======== MATERIAL SUPPLIED ========
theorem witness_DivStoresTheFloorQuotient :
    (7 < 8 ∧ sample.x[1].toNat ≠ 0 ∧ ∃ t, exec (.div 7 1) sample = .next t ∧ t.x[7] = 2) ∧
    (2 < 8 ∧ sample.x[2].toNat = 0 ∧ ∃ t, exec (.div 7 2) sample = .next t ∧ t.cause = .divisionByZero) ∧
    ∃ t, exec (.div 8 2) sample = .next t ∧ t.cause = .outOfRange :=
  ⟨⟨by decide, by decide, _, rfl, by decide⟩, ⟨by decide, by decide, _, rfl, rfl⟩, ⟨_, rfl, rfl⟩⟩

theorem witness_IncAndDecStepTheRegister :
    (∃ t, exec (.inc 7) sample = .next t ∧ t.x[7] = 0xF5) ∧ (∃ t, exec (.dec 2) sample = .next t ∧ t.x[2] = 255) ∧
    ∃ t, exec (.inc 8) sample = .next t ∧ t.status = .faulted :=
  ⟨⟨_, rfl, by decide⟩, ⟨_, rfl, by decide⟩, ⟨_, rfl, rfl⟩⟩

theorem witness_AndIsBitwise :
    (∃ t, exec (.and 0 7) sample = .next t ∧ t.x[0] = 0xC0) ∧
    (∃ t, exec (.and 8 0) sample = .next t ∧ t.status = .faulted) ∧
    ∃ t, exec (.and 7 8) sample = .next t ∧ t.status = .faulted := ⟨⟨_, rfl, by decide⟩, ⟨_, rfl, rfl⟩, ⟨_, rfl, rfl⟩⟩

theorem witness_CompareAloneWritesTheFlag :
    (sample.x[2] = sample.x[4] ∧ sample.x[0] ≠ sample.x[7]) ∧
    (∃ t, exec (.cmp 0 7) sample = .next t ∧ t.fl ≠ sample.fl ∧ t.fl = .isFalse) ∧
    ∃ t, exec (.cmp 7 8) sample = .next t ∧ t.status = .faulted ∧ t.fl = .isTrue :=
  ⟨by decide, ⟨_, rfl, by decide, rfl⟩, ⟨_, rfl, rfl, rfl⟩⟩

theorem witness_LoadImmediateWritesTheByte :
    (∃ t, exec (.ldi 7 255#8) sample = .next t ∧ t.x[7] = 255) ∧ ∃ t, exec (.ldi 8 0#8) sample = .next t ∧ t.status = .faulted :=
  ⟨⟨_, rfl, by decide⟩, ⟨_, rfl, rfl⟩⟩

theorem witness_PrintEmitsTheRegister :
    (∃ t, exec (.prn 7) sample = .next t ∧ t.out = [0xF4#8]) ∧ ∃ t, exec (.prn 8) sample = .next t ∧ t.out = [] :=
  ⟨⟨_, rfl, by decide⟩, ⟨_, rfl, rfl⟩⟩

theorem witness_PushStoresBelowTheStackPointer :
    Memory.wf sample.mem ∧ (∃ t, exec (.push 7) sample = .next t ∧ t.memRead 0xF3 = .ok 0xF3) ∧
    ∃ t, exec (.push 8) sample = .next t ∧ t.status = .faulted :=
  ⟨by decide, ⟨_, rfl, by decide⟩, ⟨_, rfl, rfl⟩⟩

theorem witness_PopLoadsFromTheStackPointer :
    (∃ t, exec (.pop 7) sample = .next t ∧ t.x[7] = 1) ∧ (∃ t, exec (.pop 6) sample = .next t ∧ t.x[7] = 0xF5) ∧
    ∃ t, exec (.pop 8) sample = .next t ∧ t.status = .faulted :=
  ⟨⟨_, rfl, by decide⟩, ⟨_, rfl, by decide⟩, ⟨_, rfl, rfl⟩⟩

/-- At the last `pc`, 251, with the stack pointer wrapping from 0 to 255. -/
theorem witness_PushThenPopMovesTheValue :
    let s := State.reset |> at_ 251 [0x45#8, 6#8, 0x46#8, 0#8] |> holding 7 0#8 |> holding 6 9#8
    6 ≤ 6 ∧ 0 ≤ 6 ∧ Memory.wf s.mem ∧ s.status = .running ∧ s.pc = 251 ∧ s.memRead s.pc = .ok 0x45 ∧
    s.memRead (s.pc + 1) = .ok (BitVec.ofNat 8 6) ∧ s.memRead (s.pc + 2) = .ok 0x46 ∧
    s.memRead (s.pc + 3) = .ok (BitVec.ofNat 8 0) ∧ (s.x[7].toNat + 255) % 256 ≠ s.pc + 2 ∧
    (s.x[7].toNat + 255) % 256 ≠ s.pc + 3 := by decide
========
======== MATERIAL SUPPLIED ========
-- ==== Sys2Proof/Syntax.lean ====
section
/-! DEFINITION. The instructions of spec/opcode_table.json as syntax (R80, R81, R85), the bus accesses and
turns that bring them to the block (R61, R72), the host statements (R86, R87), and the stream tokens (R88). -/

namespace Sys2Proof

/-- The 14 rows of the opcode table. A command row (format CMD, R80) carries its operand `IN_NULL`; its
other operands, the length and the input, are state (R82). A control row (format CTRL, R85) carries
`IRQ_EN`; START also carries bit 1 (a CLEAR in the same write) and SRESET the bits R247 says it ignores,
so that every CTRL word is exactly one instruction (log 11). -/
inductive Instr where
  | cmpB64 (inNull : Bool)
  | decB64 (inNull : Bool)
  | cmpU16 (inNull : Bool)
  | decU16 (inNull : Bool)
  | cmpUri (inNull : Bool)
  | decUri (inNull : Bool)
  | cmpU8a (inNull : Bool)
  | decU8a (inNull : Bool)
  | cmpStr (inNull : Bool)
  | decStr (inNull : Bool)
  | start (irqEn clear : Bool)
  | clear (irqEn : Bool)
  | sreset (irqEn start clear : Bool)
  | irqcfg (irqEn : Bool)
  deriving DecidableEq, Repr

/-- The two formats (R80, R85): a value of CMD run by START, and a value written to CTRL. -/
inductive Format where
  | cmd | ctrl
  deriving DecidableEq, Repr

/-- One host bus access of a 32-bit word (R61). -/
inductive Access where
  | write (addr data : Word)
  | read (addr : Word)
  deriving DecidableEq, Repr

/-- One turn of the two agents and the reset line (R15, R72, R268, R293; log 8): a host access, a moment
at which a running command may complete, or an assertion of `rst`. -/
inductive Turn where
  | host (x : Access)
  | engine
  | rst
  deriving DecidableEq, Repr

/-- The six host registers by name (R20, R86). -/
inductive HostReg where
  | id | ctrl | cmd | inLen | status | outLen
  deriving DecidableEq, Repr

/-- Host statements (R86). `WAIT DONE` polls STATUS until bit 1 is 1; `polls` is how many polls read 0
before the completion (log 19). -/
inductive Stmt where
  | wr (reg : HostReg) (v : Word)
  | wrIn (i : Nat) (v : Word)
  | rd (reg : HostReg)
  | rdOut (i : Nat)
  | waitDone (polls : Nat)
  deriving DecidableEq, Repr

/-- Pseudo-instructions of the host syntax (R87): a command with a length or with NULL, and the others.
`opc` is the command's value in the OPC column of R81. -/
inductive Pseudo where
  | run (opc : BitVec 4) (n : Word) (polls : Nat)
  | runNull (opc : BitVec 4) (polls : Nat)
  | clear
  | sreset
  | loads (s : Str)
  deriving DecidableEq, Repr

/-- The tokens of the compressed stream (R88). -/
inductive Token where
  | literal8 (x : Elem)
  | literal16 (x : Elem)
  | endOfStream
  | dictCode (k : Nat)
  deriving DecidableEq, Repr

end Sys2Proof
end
========
======== MATERIAL SUPPLIED ========
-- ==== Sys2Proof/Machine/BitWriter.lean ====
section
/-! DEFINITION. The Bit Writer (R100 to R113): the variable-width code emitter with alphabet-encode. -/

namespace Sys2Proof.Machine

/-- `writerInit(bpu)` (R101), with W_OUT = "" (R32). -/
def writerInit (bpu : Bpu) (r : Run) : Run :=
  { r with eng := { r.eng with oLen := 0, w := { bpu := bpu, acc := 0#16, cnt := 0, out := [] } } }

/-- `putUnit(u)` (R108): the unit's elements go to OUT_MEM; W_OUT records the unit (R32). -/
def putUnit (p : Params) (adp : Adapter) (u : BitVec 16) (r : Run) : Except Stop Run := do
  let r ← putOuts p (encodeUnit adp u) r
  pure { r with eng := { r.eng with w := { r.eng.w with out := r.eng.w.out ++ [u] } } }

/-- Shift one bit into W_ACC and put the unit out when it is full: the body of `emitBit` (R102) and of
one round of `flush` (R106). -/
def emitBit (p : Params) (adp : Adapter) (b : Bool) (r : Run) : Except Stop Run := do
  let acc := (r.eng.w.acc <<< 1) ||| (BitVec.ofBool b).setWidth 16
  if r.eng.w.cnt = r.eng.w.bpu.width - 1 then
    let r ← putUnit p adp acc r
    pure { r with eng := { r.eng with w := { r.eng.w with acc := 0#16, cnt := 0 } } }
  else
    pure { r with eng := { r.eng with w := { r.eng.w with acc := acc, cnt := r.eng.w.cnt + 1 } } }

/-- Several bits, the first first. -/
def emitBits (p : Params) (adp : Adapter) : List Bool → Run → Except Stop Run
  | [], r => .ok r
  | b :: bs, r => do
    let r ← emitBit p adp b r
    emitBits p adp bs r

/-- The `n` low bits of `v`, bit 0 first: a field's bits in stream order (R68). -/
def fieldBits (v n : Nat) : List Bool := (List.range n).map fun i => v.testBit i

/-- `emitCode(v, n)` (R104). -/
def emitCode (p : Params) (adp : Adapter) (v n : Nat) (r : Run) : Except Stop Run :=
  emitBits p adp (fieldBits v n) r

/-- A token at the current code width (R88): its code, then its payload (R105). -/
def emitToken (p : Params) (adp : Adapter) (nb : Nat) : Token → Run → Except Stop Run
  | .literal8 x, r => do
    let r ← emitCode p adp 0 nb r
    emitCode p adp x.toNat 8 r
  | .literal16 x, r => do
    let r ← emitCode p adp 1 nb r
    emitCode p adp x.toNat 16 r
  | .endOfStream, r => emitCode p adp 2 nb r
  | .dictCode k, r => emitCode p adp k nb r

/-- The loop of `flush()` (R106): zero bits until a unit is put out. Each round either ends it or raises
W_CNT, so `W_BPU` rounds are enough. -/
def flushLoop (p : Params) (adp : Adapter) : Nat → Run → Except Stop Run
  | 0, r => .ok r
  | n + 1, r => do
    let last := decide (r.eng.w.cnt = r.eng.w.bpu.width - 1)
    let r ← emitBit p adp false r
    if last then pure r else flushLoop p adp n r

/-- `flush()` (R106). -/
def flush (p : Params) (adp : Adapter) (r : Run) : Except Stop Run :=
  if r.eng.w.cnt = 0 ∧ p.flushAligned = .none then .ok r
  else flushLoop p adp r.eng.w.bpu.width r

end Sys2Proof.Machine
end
========
- WHAT YOU WILL DO -
In the records above, find the lines containing "ofNat" and copy them.

- YOUR SOLUTION -
    s.memRead (s.pc + 1) = .ok (BitVec.ofNat 8 6) ∧ s.memRead (s.pc + 2) = .ok 0x46 ∧
    s.memRead (s.pc + 3) = .ok (BitVec.ofNat 8 0) ∧ (s.x[7].toNat + 255) % 256 ≠ s.pc + 2 ∧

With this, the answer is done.